• **The task**
Once every line containing "pathEnd" has been counted, report the total for the data and nothing else.

• **Exercise data**
━━━

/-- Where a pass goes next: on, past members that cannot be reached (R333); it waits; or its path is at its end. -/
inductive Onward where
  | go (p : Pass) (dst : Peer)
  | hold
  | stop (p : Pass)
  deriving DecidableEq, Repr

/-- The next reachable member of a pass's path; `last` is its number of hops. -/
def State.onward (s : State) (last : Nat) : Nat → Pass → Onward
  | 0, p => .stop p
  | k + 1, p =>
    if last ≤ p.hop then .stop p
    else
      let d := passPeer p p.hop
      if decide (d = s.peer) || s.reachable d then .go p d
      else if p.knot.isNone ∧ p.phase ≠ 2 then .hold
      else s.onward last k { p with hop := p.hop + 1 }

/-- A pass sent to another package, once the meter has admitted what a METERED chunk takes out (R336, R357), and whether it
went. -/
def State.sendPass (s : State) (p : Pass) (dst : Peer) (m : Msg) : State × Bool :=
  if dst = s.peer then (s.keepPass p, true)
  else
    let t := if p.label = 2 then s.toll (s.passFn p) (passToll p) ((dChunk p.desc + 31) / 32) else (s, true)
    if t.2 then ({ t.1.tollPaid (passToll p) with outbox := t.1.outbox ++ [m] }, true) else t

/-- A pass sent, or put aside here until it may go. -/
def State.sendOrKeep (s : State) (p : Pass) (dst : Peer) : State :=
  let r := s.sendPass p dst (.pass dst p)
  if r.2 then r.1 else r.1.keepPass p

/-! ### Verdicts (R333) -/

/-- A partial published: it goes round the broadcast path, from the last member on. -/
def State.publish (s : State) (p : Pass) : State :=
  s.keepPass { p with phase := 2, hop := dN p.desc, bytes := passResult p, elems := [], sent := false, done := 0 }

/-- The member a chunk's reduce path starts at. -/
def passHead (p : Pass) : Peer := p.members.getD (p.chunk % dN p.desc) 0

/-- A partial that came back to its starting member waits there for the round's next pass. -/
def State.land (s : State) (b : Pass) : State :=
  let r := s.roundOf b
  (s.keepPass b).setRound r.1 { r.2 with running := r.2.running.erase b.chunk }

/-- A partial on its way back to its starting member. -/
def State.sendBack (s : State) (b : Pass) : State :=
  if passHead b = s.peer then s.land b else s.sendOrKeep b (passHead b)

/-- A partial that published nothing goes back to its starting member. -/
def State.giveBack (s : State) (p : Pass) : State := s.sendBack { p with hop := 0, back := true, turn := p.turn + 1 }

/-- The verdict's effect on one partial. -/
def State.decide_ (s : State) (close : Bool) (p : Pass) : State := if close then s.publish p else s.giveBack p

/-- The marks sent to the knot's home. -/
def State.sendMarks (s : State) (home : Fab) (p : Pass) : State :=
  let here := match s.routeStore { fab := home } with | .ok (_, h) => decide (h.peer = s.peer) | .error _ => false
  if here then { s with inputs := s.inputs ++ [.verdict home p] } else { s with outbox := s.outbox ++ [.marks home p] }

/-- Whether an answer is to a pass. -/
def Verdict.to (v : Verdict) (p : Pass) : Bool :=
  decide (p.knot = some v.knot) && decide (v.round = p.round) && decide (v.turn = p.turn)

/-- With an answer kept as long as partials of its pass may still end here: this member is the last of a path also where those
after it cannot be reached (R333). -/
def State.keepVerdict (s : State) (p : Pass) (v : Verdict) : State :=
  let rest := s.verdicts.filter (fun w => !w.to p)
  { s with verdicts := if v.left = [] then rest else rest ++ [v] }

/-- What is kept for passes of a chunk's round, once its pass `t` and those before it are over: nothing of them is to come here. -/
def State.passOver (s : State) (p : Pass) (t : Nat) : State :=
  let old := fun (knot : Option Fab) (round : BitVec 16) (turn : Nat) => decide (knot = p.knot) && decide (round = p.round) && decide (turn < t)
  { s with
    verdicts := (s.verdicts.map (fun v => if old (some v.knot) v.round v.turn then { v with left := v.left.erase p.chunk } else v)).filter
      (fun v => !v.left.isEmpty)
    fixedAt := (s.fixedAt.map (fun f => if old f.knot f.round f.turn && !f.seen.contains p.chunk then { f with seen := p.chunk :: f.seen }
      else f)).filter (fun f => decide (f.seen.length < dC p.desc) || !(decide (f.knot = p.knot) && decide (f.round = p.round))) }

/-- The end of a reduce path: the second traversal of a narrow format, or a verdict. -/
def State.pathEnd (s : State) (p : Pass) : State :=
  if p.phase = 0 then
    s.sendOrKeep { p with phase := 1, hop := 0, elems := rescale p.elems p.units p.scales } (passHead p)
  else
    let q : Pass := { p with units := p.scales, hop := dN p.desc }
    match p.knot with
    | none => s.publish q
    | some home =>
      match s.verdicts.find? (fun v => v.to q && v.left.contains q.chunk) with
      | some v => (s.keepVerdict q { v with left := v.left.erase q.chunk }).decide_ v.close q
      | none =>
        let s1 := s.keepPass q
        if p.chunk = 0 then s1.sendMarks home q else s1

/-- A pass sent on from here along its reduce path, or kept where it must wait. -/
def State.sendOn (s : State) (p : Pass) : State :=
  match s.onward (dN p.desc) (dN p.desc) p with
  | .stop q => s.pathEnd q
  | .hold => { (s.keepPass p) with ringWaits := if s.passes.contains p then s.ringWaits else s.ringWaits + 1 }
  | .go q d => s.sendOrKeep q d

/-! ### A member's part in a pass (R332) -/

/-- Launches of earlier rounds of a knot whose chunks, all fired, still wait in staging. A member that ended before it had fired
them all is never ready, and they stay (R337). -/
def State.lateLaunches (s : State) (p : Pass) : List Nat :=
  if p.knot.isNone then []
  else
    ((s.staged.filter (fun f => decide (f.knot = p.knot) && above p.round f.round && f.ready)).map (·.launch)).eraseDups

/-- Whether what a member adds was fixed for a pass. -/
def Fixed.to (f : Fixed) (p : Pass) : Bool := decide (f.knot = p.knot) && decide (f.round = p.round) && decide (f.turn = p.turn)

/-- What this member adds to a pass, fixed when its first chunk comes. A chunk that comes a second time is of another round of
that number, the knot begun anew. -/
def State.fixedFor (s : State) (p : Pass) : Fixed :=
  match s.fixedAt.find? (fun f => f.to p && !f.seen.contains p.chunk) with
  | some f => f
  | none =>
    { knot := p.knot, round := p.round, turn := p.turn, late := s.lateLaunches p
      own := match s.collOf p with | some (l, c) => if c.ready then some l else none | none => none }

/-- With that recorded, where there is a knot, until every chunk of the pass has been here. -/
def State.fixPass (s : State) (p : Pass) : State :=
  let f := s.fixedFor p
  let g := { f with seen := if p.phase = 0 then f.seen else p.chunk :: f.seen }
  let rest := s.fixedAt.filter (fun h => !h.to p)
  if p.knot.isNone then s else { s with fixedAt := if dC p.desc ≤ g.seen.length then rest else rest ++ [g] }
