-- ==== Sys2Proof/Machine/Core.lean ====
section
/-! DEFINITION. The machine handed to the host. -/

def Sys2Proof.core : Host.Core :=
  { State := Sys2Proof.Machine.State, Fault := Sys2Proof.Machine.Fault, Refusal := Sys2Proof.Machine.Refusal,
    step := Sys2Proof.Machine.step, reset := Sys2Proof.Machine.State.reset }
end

━━━

• **Answer to the exercise**
2